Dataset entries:
/-! ### Network, buckets, clocks, combining, parked data -/

/-- A store of 8 bytes from router 0 to the port at router 34, three columns and four rows on (R402). -/
def pkt : Flight := { fl (.store (ga 0x1100) (leBytes 8 1)) 0 with toRouter := 34 }
def hop1 : Hop := { die := 0, router := 1, ring := 1, link := 0 }
theorem witness_NetworkAndClockSteps_hop : let f := { pkt with entered := true, ring := 1, aged := true }
    let s := flying base f
    s.flight? 4 = some f ∧ f.waiting = true ∧ s.discards f.ctx = false ∧ f.nextHop = some hop1 ∧ (s.retrain.contains 0 = false ∧ s.isHead f = true ∧ s.agedFirst f hop1 = false ∧ s.inBuffer 0 1 1 + 1 ≤ 2) ∧
    got (exec (.networkPacketHop 4) s) (fun t => t.flights == [{ f with router := 1, since := 1000, aged := false }]) = true ∧
    got (exec (.networkPacketHop 4) { s with retrain := [0] }) (fun t => t.flights == [f]) = true ∧
    got (exec (.networkPacketHop 4) { s with contexts := [(2, { ctx2 with purging := true })] }) (fun t => t.flights == []) = true := by decide +kernel
theorem witness_NetworkAndClockSteps_enter : let s := { flying base pkt with buckets := [(3, { level := 3, since := 998 })] }
    pkt.entered = false ∧ pkt.nextHop = some hop1 ∧ s.isHead pkt = true ∧ s.inBuffer 0 1 1 + 2 ≤ 2 ∧ 0 ≤ s.bucketNow 0 3 ∧
    got (exec (.networkPacketHop 4) s) (fun t => t.flights == [{ pkt with router := 1, ring := 1, entered := true, since := 1000 }] && t.buckets == [(3, { level := -3, since := 1000 })]) = true := by decide +kernel
theorem witness_NetworkAndClockSteps_retry : let f := { pkt with entered := true }
    let d := { fl (.dec (ga 0x1100)) 0 with toRouter := 34, entered := true }
    f.nextHop = some hop1 ∧ d.nextHop = some hop1 ∧ f.dataBytes ≠ 0 ∧ d.dataBytes = 0 ∧
    got (exec (.linkRetryFail 4) (flying base f)) (fun t => t.retrain == [0] && t.flights == [{ f with applied := true }] && t.recs.map (fun r => (r.cause, r.b)) == [(0x50#8, ga 0x1100)]) = true ∧
    got (exec (.linkRetryFail 4) (flying base d)) (fun t => t.retrain == [0] && t.flights == [d] && t.recs == []) = true := by decide +kernel
theorem witness_NetworkAndClockSteps_dies : let f := { pkt with toDie := 5 }
    f.nextHop = some { die := 1, router := 0, ring := 5, link := 2 ^ 16 } ∧ f.die ≠ f.toDie := by decide +kernel
theorem test_aged_and_retrained : got (exec (.packetAged 4) (flying base { pkt with since := 488 })) (fun t => t.flights.map (·.aged) == [true]) = true ∧
    got (exec (.packetAged 4) (flying base { pkt with since := 489 })) (fun t => t.flights.map (·.aged) == [false]) = true ∧
    got (exec (.linkRetrained 3) { base with retrain := [3, 4] }) (fun t => t.retrain == [4]) = true := by decide +kernel
theorem witness_NetworkAndClockSteps_refill : let s := { base with buckets := [(3, { level := -5, since := 990 })] }
    (s.tenant? 3).isSome = true ∧ got (exec (.tokenBucketRefill 0 3) s) (fun t => t.buckets == [(3, { level := 5, since := 1000 })]) = true := by decide +kernel
theorem witness_NetworkAndClockSteps_governor : (∀ occ ∈ [32769, 32768, 8191], let s := { base with cycle := 1024, regions := [(5, { occ := occ, clock := 17 })] }
      1024 * 17 ≤ (s.cycle - (s.region 5).since) * (s.region 5).clock ∧
      got (exec (.clockGovernorStep 5) s) (fun t => t.regions == [(5, { clock := (if occ = 32769 then 18 else if occ = 32768 then 17 else 16), since := 1024 })]) = true) := by decide +kernel
def mrg (wide : Bool) (op : AmoOp) (v : Word) (since : Nat) : Merge := { addr := ga 0x1000, ctx := 2, tenant := 3, wide := wide, op := op, v := v, since := since }
def sMrg (m : Merge) : State := { base with cycle := 2000, mem := mem1, merges := [(32, [m])] }
theorem witness_NetworkAndClockSteps_forward : (∀ m ∈ [mrg true .add 0x10 976, mrg false .add 0xAA998878 900], ((sMrg m).merges.flatMap fun p => p.2.map fun m => (p.1, m))[0]? = some (32, m) ∧ 1024 ≤ (sMrg m).cycle - m.since) ∧
    ((sMrg (mrg true .add 0 0)).mem.wf ∧ (sMrg (mrg true .add 0 0)).banks.wf ∧ (sMrg (mrg true .add 0 0)).host.mem.wf) ∧
    done (({ sMrg (mrg true .add 0 0) with merges := [(32, [])] } : State).translate 2 (ga 0x1000) true (some 15)) (fun p t => p.1 == 0x1000 && !t.bad 0x1000) = true ∧
    got (exec (.reductionEntryForward 0) (sMrg (mrg true .add 0x10 976))) (fun t => t.merges == [(32, [])] && Memory.readN t.mem 0x1000 8 == wordBytes 0x1122334455667798) = true ∧
    got (exec (.reductionEntryForward 0) (sMrg (mrg false .add 0xAA998878 900))) (fun t => Memory.readN t.mem 0x1000 8 == wordBytes 0x1122334400000000) = true ∧
    got (exec (.reductionEntryForward 0) (sMrg (mrg true .add 0x10 977))) (fun t => t.mem == mem1) = true := by decide +kernel
/-- At the sending port 0: with no entry of the word at the ingress port, and with one. -/
theorem witness_NetworkAndClockSteps_ingress : let m := mrg true .add 5 976
    let s : State := { sMrg m with merges := [(0, [m])] }
    let u : State := { sMrg m with merges := [(0, [m]), (ingressOf 0, [mrg true .add 7 980])] }
    (s.merges.flatMap fun p => p.2.map fun m => (p.1, m))[0]? = some (0, m) ∧ (u.merges.flatMap fun p => p.2.map fun m => (p.1, m))[0]? = some (0, m) ∧
    got (exec (.reductionEntryForward 0) s) (fun t => findD t.merges (ingressOf 0) [] == [m] && t.mem == mem1) = true ∧
    got (exec (.reductionEntryForward 0) u) (fun t => findD t.merges (ingressOf 0) [] == [mrg true .add 12 976] && t.mem == mem1) = true := by decide +kernel
def stray : Stray := { elem := { spl (ga 0x1000) false (.buf 2 3) with kind := .cell }, data := [0x11, 0x22], geom := 0, graph := 0x20000, node := 6, tag := { seq := 9 } }
def sStr (g : Tbl Group) : State := { baseC with groups := g, strays := [stray] }
theorem witness_NetworkAndClockSteps_parked : let out := { grpC with status := .preempted }
    let run := { grpC with insts := [inst 0 (.tap), inst 1 (.mat {}), inst 2 (.agn { bufs := [{ id := 3, tag := {}, spilled := 1 }] })] }
    (sStr []).strays[0]? = some stray ∧ (sStr []).discards 2 = false ∧ (sStr []).graphSt 2 0x20000 = none ∧
    got (exec (.parkedToken 0) (sStr [(1, out)])) (fun t => t.strays == [] && (t.context? 2).map (·.parked) == some [{ stray with slot := 0 }] && t.groups == [(1, out)]) = true ∧
    got (exec (.parkedToken 0) (sStr [(1, run)])) (fun t => t.strays == [] && (gr t).insts.flatMap (fun i => i.agn.bufs.map (·.data)) == [0x221100]) = true ∧
    got (exec (.parkedToken 0) (sStr [])) (fun t => t.strays == [] && t.recs.map (fun r => (r.cause, r.a, r.b)) == [(0x31#8, 6#64, 9#64)]) = true ∧
    got (exec (.parkedToken 0) { sStr [] with contexts := [] }) (fun t => t.strays == [] && t.recs == []) = true := by decide +kernel

/-! ### Pre-emption, ends, purges -/

/-- Group 1 with cells and links, in a context with room to save it. -/
def sPre (x : Group) : State := { baseC with groups := [(1, x)], contexts := [(2, { ctxRoom with graphs := [(0x10000, { obj := objC, lver := 7, area := some 0 })] })] }
def pol : Preempt := { freeze := false, since := 900 }
def fz (frozen : Bool) : Preempt := { freeze := true, since := 1000, frozen := frozen }
theorem witness_PreemptionSteps_request : let s := sPre grpC
    s.group? 1 = some grpC ∧ grpC.status = .running ∧ grpC.preempt = none ∧ s.canSave grpC = true ∧ baseC.canSave grpC = false ∧
    got (exec (.preemptRequest 1 false) s) (fun t => (gr t) == { grpC with preempt := some { freeze := false, since := 1000, place := 0xA0000 } }) = true ∧
    got (exec (.preemptRequest 1 true) s) (fun t => (gr t).preempt == some { freeze := true, since := 1000, place := 0xA0000 }) = true ∧ got (exec (.preemptRequest 1 false) baseC) (fun t => t == baseC) = true := by decide +kernel
theorem witness_PreemptionSteps_limit : let x := { grpC with preempt := some pol }
    let s := sPre x
    s.group? 1 = some x ∧ (s.tenant? 3).map (·.cfg.freezeLimit) = some 100 ∧ 100 ≤ s.cycle - pol.since ∧
    got (exec (.freezeLimitExpire 1) s) (fun t => (gr t).preempt == some { pol with freeze := true }) = true ∧ got (exec (.freezeLimitExpire 1) { s with cycle := 999 }) (fun t => (gr t).preempt == some pol) = true := by decide +kernel
theorem witness_PreemptionSteps_freeze : let x := { grpC with preempt := some (fz false), splice := some (spc (.clone 0) .prepare) }
    let s := sPre x
    s.group? 1 = some x ∧ (s.tenant? 3).isSome = true ∧ s.live x = true ∧ got (exec (.freeze 1) s) (fun t => (gr t).preempt == some (fz true) && !t.live (gr t) && (gr t).splice == none && t.cores == s.cores) = true := by decide +kernel
/-- Core 0 at a blocking instruction, with a bank that holds 0x5A at byte 8. -/
def corP : CoreSt := ((withRegs core0 [(3, 0x77)]).setWin 4 winA)
def sCap : State := { sPre { grpC with preempt := some (fz true), block := blkC, level := 1 } with cores := [(0, corP)], banks := [(8 + bankAddr 0 (bank 1) 0, 0x5A)] }
theorem witness_PreemptionSteps_capture : let x := { grpC with preempt := some (fz true), block := blkC, level := 1 }
    sCap.group? 1 = some x ∧ x.status = .running ∧ sCap.canCapture 1 x (fz true) = true ∧ (sCap.tenant? 3).isSome = true ∧ (sCap.coreAt 0).captured = corP ∧
    sCap.bankImages 0 = [(4, [(8, 0x5A)], [])] ∧ sCap.portsLater (sCap.saveAddr x (fz true)) (saveBound x.k) (rankOf 2449 0) = false ∧ sCap.lates = [] := by decide +kernel
theorem witness_PreemptionSteps_polite : let x := { grpC with preempt := some pol, insts := [inst 0 (.tap)], links := [] }
    (sPre x).group? 1 = some x ∧ (sPre x).canCapture 1 x pol = true := by decide +kernel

• [YOUR OBJECTIVE] Would you retype exactly the lines above, from the line with "theorem witness_NetworkAndClockSteps_refill : let" to the line with "got (exec (.clockGovernorStep", with both end lines kept and nothing more?

• [WRITTEN SOLUTION]
theorem witness_NetworkAndClockSteps_refill : let s := { base with buckets := [(3, { level := -5, since := 990 })] }
    (s.tenant? 3).isSome = true ∧ got (exec (.tokenBucketRefill 0 3) s) (fun t => t.buckets == [(3, { level := 5, since := 1000 })]) = true := by decide +kernel
theorem witness_NetworkAndClockSteps_governor : (∀ occ ∈ [32769, 32768, 8191], let s := { base with cycle := 1024, regions := [(5, { occ := occ, clock := 17 })] }
      1024 * 17 ≤ (s.cycle - (s.region 5).since) * (s.region 5).clock ∧
      got (exec (.clockGovernorStep 5) s) (fun t => t.regions == [(5, { clock := (if occ = 32769 then 18 else if occ = 32768 then 17 else 16), since := 1024 })]) = true) := by decide +kernel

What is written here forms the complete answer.